• [TASK DIRECTIONS]: Search the data below for the string "withOperand" and copy all lines where it shows up.

== THE RECORDS

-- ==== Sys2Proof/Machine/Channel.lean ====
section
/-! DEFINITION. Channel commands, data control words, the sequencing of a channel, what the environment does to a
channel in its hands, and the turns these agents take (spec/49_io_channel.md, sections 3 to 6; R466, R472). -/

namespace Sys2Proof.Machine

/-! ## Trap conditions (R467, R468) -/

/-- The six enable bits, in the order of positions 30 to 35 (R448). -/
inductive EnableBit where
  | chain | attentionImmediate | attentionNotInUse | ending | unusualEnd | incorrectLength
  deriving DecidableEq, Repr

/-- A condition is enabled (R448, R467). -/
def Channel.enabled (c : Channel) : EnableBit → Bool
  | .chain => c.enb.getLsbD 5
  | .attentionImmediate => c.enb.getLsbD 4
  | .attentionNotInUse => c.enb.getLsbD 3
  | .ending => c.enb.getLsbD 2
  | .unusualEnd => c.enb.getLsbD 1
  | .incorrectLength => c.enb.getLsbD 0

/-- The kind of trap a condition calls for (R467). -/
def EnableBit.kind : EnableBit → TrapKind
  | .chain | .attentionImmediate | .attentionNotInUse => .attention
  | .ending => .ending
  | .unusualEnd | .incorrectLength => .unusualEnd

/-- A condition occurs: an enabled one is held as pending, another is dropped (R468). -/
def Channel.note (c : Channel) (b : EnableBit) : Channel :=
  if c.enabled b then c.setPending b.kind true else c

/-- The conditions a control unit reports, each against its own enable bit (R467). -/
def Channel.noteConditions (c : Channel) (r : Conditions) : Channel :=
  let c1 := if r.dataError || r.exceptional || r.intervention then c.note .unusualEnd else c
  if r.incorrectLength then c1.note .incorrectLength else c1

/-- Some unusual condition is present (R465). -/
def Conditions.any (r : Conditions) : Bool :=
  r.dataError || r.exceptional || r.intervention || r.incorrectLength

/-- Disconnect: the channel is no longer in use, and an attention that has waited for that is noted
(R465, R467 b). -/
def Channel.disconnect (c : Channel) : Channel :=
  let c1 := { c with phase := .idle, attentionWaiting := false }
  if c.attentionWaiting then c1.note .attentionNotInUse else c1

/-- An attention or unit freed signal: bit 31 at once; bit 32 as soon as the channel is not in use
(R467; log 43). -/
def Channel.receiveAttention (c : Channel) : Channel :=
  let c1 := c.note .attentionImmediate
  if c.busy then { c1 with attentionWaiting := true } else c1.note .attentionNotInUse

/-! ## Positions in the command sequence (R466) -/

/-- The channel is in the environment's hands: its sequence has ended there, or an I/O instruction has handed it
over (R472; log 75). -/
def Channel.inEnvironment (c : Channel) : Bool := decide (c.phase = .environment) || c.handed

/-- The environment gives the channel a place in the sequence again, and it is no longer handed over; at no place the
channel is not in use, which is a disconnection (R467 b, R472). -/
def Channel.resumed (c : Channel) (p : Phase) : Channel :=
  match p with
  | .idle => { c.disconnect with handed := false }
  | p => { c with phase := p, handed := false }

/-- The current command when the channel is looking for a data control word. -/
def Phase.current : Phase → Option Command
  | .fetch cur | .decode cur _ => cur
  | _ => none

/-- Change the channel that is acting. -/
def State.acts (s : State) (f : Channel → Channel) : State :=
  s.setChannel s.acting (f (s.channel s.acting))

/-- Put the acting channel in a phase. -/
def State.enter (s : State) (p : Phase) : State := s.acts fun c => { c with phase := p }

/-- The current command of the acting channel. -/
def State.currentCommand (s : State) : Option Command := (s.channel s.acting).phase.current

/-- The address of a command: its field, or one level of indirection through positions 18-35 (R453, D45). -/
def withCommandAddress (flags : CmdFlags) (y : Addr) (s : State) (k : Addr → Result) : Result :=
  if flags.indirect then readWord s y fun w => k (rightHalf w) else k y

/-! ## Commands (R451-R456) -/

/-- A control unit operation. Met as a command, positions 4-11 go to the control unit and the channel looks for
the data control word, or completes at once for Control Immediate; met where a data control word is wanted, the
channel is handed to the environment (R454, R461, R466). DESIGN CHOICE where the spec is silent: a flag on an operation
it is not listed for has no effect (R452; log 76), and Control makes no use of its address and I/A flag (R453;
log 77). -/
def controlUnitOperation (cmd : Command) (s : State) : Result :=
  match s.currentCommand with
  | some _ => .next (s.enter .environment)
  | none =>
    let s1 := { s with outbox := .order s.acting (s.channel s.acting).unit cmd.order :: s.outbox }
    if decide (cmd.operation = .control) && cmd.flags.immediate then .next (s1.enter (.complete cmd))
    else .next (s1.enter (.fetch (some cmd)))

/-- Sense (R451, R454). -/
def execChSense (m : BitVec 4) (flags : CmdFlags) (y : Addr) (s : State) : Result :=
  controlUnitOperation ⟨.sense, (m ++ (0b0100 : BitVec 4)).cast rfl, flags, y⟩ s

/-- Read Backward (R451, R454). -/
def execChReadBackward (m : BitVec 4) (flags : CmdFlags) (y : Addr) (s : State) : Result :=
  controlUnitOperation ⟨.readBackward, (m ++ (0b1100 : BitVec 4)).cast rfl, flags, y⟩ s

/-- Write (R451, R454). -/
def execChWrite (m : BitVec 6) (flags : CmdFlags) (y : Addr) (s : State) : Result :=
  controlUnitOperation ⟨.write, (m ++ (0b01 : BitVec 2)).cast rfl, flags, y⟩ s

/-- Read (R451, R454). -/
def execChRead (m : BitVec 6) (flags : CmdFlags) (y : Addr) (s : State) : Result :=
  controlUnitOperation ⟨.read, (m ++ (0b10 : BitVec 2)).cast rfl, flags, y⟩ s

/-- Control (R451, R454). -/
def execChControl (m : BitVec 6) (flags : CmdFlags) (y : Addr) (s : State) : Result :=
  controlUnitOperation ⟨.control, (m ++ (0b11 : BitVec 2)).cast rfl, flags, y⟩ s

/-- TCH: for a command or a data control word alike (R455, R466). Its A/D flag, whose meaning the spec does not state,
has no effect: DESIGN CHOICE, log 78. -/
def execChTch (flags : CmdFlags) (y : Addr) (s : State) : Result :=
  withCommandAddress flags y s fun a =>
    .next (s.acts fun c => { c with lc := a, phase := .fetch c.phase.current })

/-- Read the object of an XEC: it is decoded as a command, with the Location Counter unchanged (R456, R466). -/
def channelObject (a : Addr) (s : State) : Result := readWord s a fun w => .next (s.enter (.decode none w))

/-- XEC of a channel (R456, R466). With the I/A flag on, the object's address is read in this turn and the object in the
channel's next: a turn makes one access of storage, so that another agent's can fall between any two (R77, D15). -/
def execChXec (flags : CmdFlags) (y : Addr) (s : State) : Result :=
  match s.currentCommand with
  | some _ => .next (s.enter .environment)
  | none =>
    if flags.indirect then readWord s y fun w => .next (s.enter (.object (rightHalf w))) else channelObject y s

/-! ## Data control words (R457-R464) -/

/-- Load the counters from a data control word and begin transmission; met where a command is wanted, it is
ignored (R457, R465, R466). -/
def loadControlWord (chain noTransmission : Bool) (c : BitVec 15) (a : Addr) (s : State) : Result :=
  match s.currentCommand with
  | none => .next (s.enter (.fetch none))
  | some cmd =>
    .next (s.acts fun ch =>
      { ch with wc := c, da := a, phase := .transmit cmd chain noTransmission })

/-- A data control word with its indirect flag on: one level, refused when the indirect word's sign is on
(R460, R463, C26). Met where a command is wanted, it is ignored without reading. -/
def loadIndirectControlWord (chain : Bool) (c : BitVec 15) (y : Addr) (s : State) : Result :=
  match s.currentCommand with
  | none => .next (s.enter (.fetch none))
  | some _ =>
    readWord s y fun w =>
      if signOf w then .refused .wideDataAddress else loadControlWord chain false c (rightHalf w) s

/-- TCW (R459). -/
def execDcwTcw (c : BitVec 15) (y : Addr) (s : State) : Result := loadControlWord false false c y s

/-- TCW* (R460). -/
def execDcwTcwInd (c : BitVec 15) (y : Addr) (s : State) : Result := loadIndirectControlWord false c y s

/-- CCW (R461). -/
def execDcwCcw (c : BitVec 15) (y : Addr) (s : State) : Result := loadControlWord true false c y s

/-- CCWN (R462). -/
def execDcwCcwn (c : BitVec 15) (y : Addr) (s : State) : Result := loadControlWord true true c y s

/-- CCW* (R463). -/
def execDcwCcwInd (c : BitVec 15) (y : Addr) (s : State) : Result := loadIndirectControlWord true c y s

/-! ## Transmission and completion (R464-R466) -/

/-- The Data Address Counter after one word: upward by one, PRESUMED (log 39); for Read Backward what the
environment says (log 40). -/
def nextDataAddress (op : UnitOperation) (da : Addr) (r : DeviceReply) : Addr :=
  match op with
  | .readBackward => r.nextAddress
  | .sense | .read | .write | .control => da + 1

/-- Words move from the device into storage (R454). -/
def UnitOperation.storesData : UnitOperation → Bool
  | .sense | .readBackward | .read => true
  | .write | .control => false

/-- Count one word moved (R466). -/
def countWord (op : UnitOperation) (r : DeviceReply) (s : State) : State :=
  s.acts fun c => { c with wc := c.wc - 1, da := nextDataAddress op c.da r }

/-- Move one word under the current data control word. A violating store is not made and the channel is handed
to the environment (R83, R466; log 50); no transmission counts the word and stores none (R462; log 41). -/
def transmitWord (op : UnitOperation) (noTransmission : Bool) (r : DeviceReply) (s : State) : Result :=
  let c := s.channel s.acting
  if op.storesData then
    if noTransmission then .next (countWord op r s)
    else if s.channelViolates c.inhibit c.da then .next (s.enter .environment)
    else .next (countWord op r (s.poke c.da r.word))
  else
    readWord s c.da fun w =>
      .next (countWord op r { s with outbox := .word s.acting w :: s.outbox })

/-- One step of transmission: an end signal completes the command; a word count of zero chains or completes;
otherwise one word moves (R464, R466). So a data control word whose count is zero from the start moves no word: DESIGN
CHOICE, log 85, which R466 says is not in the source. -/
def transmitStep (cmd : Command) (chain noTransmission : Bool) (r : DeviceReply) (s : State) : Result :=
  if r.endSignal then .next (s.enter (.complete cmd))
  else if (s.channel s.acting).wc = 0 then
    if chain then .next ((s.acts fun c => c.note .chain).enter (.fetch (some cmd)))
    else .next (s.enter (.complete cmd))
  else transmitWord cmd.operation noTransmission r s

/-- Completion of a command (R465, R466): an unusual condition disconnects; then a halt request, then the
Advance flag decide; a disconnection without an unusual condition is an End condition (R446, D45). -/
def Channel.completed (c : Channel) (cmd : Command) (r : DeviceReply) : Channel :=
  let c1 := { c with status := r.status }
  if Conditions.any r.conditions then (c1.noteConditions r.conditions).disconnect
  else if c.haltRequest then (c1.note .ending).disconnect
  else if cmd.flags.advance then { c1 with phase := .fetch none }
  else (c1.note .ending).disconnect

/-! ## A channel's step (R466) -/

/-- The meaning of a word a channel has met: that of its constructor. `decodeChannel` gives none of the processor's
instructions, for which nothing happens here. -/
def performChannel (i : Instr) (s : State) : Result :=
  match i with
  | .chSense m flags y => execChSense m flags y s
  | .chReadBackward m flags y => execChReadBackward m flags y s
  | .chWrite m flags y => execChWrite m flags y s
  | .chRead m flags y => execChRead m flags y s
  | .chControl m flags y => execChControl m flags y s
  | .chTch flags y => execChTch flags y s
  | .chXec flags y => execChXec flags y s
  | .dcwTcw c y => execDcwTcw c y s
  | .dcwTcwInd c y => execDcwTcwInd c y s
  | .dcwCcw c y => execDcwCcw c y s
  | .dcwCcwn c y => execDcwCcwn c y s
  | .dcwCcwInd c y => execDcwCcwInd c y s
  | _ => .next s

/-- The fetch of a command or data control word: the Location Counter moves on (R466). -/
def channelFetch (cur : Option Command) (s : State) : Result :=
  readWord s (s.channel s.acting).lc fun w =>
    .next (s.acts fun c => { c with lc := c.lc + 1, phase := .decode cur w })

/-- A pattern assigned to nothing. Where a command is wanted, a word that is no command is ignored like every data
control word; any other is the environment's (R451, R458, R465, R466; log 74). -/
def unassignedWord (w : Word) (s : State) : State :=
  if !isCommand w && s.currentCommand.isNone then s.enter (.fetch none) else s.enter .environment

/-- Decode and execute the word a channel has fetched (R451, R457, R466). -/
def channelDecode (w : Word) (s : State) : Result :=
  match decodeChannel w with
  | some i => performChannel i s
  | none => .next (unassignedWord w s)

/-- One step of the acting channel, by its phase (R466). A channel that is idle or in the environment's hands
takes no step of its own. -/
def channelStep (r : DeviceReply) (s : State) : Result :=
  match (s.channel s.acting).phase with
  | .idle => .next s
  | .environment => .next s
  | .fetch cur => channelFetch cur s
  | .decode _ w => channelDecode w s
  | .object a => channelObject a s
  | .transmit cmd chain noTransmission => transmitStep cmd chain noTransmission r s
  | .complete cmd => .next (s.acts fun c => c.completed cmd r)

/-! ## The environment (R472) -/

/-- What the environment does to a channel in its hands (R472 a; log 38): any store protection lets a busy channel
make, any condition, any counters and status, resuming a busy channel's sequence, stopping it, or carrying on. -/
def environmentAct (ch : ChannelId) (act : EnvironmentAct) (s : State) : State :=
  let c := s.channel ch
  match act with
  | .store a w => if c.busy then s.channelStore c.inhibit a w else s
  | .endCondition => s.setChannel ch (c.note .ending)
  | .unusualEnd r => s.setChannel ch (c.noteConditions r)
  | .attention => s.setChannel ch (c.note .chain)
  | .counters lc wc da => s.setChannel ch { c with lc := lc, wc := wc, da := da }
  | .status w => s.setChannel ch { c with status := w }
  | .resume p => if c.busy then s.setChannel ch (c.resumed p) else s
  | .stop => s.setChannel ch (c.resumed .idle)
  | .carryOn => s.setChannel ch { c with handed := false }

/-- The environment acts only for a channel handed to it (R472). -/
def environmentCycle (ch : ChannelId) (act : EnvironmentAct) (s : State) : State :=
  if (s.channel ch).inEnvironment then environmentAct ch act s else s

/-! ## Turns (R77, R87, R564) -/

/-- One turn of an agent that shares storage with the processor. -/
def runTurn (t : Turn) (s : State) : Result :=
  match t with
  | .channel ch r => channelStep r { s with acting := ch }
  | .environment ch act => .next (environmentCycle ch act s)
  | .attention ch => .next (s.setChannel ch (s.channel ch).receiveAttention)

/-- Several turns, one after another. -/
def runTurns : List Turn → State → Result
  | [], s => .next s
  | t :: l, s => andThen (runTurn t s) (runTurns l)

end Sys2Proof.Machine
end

====
== THE RECORDS

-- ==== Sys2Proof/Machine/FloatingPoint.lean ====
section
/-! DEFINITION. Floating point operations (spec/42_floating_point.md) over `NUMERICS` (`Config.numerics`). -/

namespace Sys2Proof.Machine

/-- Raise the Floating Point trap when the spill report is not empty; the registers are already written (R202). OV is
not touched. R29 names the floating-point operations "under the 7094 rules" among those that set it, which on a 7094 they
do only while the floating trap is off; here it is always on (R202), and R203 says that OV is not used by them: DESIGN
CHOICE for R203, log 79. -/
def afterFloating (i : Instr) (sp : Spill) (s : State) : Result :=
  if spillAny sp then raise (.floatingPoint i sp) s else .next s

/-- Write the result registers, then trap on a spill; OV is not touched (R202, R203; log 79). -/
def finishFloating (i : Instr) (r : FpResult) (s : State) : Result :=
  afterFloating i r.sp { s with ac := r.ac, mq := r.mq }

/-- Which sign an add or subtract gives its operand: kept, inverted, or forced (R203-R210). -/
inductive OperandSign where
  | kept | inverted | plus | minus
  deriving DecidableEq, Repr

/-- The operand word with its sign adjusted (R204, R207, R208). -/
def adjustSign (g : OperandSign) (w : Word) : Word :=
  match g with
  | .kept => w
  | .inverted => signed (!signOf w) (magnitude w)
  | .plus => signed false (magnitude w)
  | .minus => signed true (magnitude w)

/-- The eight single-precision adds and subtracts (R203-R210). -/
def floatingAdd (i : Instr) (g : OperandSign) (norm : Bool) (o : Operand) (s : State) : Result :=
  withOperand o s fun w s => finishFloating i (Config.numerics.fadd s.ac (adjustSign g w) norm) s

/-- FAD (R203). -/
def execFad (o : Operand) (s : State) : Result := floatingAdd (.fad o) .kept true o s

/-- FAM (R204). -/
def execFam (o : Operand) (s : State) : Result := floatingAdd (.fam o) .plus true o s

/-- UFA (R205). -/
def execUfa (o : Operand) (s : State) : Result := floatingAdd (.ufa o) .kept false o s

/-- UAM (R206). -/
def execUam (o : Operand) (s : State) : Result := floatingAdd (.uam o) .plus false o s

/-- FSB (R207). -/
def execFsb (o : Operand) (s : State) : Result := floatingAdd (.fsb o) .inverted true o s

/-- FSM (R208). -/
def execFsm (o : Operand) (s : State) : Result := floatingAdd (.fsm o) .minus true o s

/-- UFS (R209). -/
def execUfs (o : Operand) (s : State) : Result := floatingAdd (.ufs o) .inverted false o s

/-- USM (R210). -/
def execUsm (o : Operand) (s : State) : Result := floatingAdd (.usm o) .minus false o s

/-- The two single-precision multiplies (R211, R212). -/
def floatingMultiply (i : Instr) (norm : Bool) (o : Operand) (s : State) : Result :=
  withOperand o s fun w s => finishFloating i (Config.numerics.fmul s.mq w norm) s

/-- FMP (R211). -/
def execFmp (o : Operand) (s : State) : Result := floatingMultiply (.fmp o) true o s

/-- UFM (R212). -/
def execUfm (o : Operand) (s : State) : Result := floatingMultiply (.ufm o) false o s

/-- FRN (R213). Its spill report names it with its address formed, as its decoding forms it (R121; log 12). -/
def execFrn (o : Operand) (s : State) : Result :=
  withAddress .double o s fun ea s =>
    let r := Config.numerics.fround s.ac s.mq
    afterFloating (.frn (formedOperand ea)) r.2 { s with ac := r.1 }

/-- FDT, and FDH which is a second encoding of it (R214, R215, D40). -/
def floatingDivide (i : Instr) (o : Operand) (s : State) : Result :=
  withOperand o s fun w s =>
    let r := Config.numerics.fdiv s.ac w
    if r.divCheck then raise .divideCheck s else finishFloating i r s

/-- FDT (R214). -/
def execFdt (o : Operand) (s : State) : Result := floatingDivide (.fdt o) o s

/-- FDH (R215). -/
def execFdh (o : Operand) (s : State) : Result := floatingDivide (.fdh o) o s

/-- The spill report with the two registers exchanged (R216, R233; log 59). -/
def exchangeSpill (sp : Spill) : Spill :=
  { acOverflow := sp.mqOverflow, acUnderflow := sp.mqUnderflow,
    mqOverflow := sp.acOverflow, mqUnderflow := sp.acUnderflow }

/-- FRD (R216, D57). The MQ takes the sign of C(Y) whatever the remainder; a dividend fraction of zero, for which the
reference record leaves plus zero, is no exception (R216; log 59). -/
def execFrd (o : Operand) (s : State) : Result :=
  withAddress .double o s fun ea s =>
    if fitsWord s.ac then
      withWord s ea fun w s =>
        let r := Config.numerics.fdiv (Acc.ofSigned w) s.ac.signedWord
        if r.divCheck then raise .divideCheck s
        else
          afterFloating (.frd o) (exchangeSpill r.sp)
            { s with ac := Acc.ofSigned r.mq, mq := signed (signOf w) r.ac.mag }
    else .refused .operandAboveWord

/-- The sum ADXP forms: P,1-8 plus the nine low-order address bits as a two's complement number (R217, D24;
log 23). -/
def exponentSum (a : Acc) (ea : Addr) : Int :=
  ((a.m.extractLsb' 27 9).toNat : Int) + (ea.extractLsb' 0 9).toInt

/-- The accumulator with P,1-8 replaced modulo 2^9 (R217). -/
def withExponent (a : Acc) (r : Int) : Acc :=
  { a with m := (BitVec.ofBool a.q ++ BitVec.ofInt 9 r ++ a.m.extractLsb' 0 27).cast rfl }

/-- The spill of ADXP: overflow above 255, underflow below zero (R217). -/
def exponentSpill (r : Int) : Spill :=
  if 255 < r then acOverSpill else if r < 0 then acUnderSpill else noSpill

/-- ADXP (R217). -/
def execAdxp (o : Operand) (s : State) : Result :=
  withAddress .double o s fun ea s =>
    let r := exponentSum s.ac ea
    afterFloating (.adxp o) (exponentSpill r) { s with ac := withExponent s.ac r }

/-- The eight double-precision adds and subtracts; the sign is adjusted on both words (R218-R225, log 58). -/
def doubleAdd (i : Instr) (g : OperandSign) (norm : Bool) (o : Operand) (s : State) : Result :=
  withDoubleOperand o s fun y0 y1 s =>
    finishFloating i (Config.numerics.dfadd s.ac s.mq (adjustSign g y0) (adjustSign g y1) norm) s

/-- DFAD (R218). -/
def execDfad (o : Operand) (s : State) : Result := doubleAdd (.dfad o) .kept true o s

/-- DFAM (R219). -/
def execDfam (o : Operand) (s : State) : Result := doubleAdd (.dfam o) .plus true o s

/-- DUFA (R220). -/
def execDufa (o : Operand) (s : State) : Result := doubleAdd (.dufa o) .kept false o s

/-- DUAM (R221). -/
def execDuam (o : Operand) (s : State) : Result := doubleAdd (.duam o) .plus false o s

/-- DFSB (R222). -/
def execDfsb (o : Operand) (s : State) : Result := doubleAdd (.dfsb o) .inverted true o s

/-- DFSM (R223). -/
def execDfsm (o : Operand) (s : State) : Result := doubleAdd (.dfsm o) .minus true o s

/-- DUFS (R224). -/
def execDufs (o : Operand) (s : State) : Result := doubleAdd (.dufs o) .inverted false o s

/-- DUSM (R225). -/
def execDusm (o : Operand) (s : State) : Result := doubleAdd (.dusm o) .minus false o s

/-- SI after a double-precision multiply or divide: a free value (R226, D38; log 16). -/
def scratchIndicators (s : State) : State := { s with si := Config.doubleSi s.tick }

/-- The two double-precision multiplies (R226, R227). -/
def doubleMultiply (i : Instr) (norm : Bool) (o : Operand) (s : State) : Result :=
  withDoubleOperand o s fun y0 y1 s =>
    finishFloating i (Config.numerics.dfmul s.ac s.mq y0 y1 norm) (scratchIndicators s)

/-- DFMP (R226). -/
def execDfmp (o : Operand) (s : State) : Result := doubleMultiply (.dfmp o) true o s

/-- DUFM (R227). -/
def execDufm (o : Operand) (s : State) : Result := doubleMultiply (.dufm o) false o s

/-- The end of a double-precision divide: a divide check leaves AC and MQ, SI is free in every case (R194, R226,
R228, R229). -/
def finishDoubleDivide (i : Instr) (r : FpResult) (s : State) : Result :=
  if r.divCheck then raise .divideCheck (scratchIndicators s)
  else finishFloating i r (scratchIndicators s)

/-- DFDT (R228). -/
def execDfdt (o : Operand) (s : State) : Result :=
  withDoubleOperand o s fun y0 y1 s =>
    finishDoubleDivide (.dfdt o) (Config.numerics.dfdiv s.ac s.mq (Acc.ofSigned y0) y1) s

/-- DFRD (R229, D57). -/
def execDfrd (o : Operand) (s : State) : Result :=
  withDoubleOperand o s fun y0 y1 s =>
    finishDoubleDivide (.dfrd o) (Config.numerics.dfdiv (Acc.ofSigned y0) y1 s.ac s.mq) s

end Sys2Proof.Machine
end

====

• [WRITTEN ANSWER]:
  withOperand o s fun w s => finishFloating i (Config.numerics.fadd s.ac (adjustSign g w) norm) s
  withOperand o s fun w s => finishFloating i (Config.numerics.fmul s.mq w norm) s
  withOperand o s fun w s =>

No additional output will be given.